Family Crest
The coat of arms of John du Plessis (1195-1263),
Baron du Plessis & 9th Earl of Warwick


Individual armorial bearings were personal decorations adopted by kings and nobles, and afterwords retained as hereditary marks of distinction by which they could be easily recognised when their features were concealed by their helmets. The earliest charges, which date from the reign of Henry III (1216-72), were simple  figures: and as such those arms are the most ancient, they are generally considered the most honorable.
The Arms of John of Poitou (1195-1263), Baron du Plessis and 9th Earle of Warwick, were: On a ground argent (silver) six  annulets gules (red) - three, two and one. These bearings appeared on the shortened surcoat or cyclas worn over the armour, and are here reproduced on the shield. The annulet is a small ring familiar in decorative work.

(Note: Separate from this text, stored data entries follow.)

-- ==== Sys2Proof/Certificates/Slice0/Obligations.lean ====
section
/-! DEFINITION. The statements for the provers. A statement about an instruction speaks of `exec`, its handler, which runs
after the fetch and the advance, so PC in `s` is the fetch address + 2 (spec/40_fetch_dispatch.md R123);
`Obligations.StepRunsTheDecodedInstruction` lifts it to a step. Each conclusion is that exec ANSWERS a next state, with what
that state holds and what it leaves unchanged (`ChangesOnly`). Where a clause rests on a decision of the spec (a row D<n> of
spec/92_eei_decisions.md) or on a choice of the model (a log entry), the docstring names it. -/

open Sys2Proof Sys2Proof.Machine

/-! ## Reset and launch -/

/-- R49: "all registers zeroed": V0–VF, I, DT, ST. R53: every framebuffer cell is off at reset. -/
def Obligations.ResetZeroesRegistersAndFramebuffer : Prop :=
  (∀ r, State.reset.reg r = 0) ∧ State.reset.i = 0 ∧ State.reset.dt = 0 ∧ State.reset.st = 0 ∧
  ∀ r c, pixel State.reset.fb r c = false

/-- PC = 0x200 (the spec's decision D1), the empty stack SP = −1 with every slot 0 (R51). The last clause, that the error output
of R242 starts empty, is the model's choice (log 6); the other values of the model's own fields at reset (log 2, 3, 7, and the
rest of log 6) are not stated. -/
def Obligations.ResetEntersTheProgramWithAnEmptyStack : Prop :=
  State.reset.pc = 0x200#16 ∧ State.reset.sp = -1 ∧ (∀ j : Fin 16, State.reset.stack[j] = 0) ∧ State.reset.errors = []

/-- The default font table of R52 (from general knowledge, G1; log 4), glyph d at 5*d, and the model's choice 0x00 for the
INIT_FILL of State.reset (D5's simulator default; log 5). -/
def Obligations.ResetStoreHoldsTheDefaultFont : Prop :=
  (∀ a : Fin 80, State.reset.readByte a =
    ([[0xF0, 0x90, 0x90, 0x90, 0xF0], [0x20, 0x60, 0x20, 0x20, 0x70], [0xF0, 0x10, 0xF0, 0x80, 0xF0],
      [0xF0, 0x10, 0xF0, 0x10, 0xF0], [0x90, 0x90, 0xF0, 0x10, 0x10], [0xF0, 0x80, 0xF0, 0x10, 0xF0],
      [0xF0, 0x80, 0xF0, 0x90, 0xF0], [0xF0, 0x10, 0x20, 0x40, 0x40], [0xF0, 0x90, 0xF0, 0x90, 0xF0],
      [0xF0, 0x90, 0xF0, 0x10, 0xF0], [0xF0, 0x90, 0xF0, 0x90, 0x90], [0xE0, 0x90, 0xE0, 0x90, 0xE0],
      [0xF0, 0x80, 0x80, 0x80, 0xF0], [0xE0, 0x90, 0x90, 0x90, 0xE0], [0xF0, 0x80, 0xF0, 0x80, 0xF0],
      [0xF0, 0x80, 0xF0, 0x80, 0x80]] : List (List Byte)).flatten.getD a 0) ∧
  ∀ a : Nat, 80 ≤ a → State.reset.readByte a = 0

/-- R52, R68, R256, R270 with the parameters FONT, INIT_FILL and MOVE_8XY0 (D2, D4, D5): a launch with an image of at most
0xE00 bytes gives the reset state but for the store, the schedule and the parameter; a longer image is refused (D24). -/
def Obligations.LaunchPlacesFontImageAndFill : Prop :=
  ∀ (font : Vector Byte 80) (fill : Nat → Byte) (move : Bool) (image : List Byte) (acts : List HostAct),
    (image.length ≤ 0xE00 → ∃ m : Memory,
      launch font fill move image acts = .next { State.reset with mem := m, schedule := acts, move8xy0 := move } ∧
      m.wf = true ∧
      (∀ a : Fin 80, m.read a = font[a]) ∧
      (∀ a, 80 ≤ a → a < 0x200 → m.read a = fill a) ∧
      (∀ k (h : k < image.length), m.read (0x200 + k) = image[k]) ∧
      (∀ a, 0x200 + image.length ≤ a → a ≤ 0xFFF → m.read a = fill a)) ∧
    (0xE00 < image.length → launch font fill move image acts = .refused .imageTooLong)

/-! ## The store -/

/-- R61 and R62 whole: inside 0x000–0xFFF a read returns the byte and reports nothing, a write stores it and changes no other
byte; outside, a read reports and returns 0x00, a write reports and changes nothing. A byte
written is the byte read back. -/
def Obligations.StoreReadsBackWhatWasWritten : Prop :=
  ∀ (s : State) (a : Nat) (x : Byte),
    (a ≤ 0xFFF → s.memRead a = (s.mem.read a, s) ∧
      (s.memWrite a x).readByte a = x ∧ ChangesOnly s (s.memWrite a x) (fun p => p = .byte a)) ∧
    (0xFFF < a → s.memRead a = (0x00, { s with errors := s.errors ++ [.addressing .read a] }) ∧
      s.memWrite a x = { s with errors := s.errors ++ [.addressing .write a] })

/-- R73 (derived there from R60, R70, R121): the bytes Fx55 stores are the word that the next fetch of their address reads. -/
def Obligations.StoredRegistersAreFetchedAsAnInstruction : Prop :=
  ∀ (s : State) (x : Reg) (k : Nat), k < x.toNat → s.i.toNat + k + 1 ≤ 0xFFF →
    ∃ t, exec (.stRegs x) s = .next t ∧
      ({ t with pc := BitVec.ofNat 16 (s.i.toNat + k) }).fetch.1 =
        wordOfBytes (s.reg (BitVec.ofNat 4 k)) (s.reg (BitVec.ofNat 4 (k + 1)))

/-! ## Encoding -/

/-- No bit of an encoding is dropped: a well-formed instruction is what its word decodes to, for every value of every operand
(R94–R103). -/
def Obligations.DecodeOfEncodeIsTheInstruction : Prop :=
  ∀ i : Instr, i.wf = true → decode (encode i) = i

/-- R103 (derived there): every word is exactly one instruction, a well-formed one, and no two words are the same one. -/
def Obligations.EveryWordIsOneWellFormedInstruction : Prop :=
  ∀ w : Word, (decode w).wf = true ∧ encode (decode w) = w

/-- spec/INDEX.md, "Every 16-bit word selects exactly one row": a word selects the row of the instruction it decodes to; where
that row has priority 1, no priority-0 row matches; where it has priority 0, it is the only priority-0 row that matches. -/
def Obligations.DecodeSelectsTheOpcodeTableRow : Prop :=
  ∀ w : Word, (rowOf (decode w)).selects w = true ∧
    (rowOf (decode w) ∈ priorityRows ∨ rowOf (decode w) ∈ fallbackRows) ∧
    (rowOf (decode w) ∈ fallbackRows → ∀ r ∈ priorityRows, r.selects w = false) ∧
    (rowOf (decode w) ∈ priorityRows → ∀ r ∈ priorityRows, r.selects w = true → r = rowOf (decode w))

/-- Words that the spec writes out with their instruction (files 41–45 and 95_test_vectors.md). -/
def Obligations.SpecWordsDecodeToTheirInstruction : Prop :=
  decode 0x00E0 = .cls ∧ decode 0x00EE = .ret ∧ decode 0x0123 = .sys 0x123 ∧ decode 0x1234 = .jp 0x234 ∧
  decode 0x2210 = .call 0x210 ∧ decode 0x3211 = .seImm 2 0x11 ∧ decode 0x6005 = .ldImm 0 0x05 ∧
  decode 0x8014 = .addReg 0 1 ∧ decode 0x8018 = .nop8 0 1 8 ∧ decode 0x9010 = .sneReg 0 1 0 ∧
  decode 0xA300 = .ldI 0x300 ∧ decode 0xBFFF = .jpV0 0xFFF ∧ decode 0xC30F = .rnd 3 0x0F ∧
  decode 0xDAB5 = .drw 0xA 0xB 5 ∧ decode 0xE59E = .skp 5 ∧ decode 0xE5A1 = .sknp 5 ∧
  decode 0xF30A = .ldVxK 3 ∧ decode 0xF155 = .stRegs 1 ∧ decode 0xF265 = .ldRegs 2 ∧ decode 0xF085 = .nopF 0 0x85

/-- R91 whole: the fetched word is `(high << 8) | low` of the bytes at PC and PC + 1. -/
def Obligations.FetchAssemblesTheWordHighByteFirst : Prop :=
  ∀ s : State, s.fetch.1 =
    ((s.memRead s.pc.toNat).1.setWidth 16 <<< 8) ||| (s.memRead (s.pc.toNat + 1)).1.setWidth 16

/-- The no-op space of R102 (derived there from R96–R99, R101) written in the fields of the word, with 8xy0 when MOVE_8XY0 is
false (D2): each such word leaves the whole state unchanged. -/
def Obligations.NoOpWordsChangeNothing : Prop :=
  ∀ (w : Word) (s : State),
    (famOf w = 0x0#4 ∧ nnnOf w ≠ 0x0E0#12 ∧ nnnOf w ≠ 0x0EE#12) ∨
    (famOf w = 0x8#4 ∧ nOf w ∈ [0x8#4, 0x9#4, 0xA#4, 0xB#4, 0xC#4, 0xD#4, 0xF#4]) ∨
    (famOf w = 0x8#4 ∧ nOf w = 0x0#4 ∧ s.move8xy0 = false) ∨
    (famOf w = 0xE#4 ∧ kkOf w ≠ 0x9E#8 ∧ kkOf w ≠ 0xA1#8) ∨
    (famOf w = 0xF#4 ∧ kkOf w ∉ [0x07#8, 0x0A#8, 0x15#8, 0x18#8, 0x1E#8, 0x29#8, 0x33#8, 0x55#8, 0x65#8]) →
    exec (decode w) s = .next s

/-! ## The step -/

/-- R125 (derived there) inside the store: a step whose inputs are scheduled runs the instruction the bytes at PC decode to,
with PC already advanced, the inputs standing and the result Completed. With nothing scheduled the inputs are free (the model's
schedule and draws: log 2, log 3); the statement holds whatever they are. -/
def Obligations.StepRunsTheDecodedInstruction : Prop :=
  ∀ (s : State) (i : Instr), s.pc.toNat < 0xFFF → decode s.nextWord = i →
    (∀ inp rest, s.schedule = .cpu inp :: rest →
      step s = exec i { s with pc := s.pc + 2, input := inp, result := .completed, schedule := rest }) ∧
    (s.schedule = [] →
      step s = exec i { s with pc := s.pc + 2, input := Config.freeInput s.draws, result := .completed,
                               draws := s.draws + 1 })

Above the shield is depicted in profile the helmet of a Baron, of silver garnished with gold, guarded with ten steel bars, half of them being visible: surmounted by a Cap of Maintenance, which was the emblem of nobility until  it was superseded by the Coronet in the reign of Charles the Second.
Subsequent developments of heraldry brought into use many strange devices and a multitude of variations, until in later centuries tinctures and charges, knots and badges, with marks of cadency or difference, entirely changed the primitive simplicity of armorial bearings into a mystery of elaborate symbolism.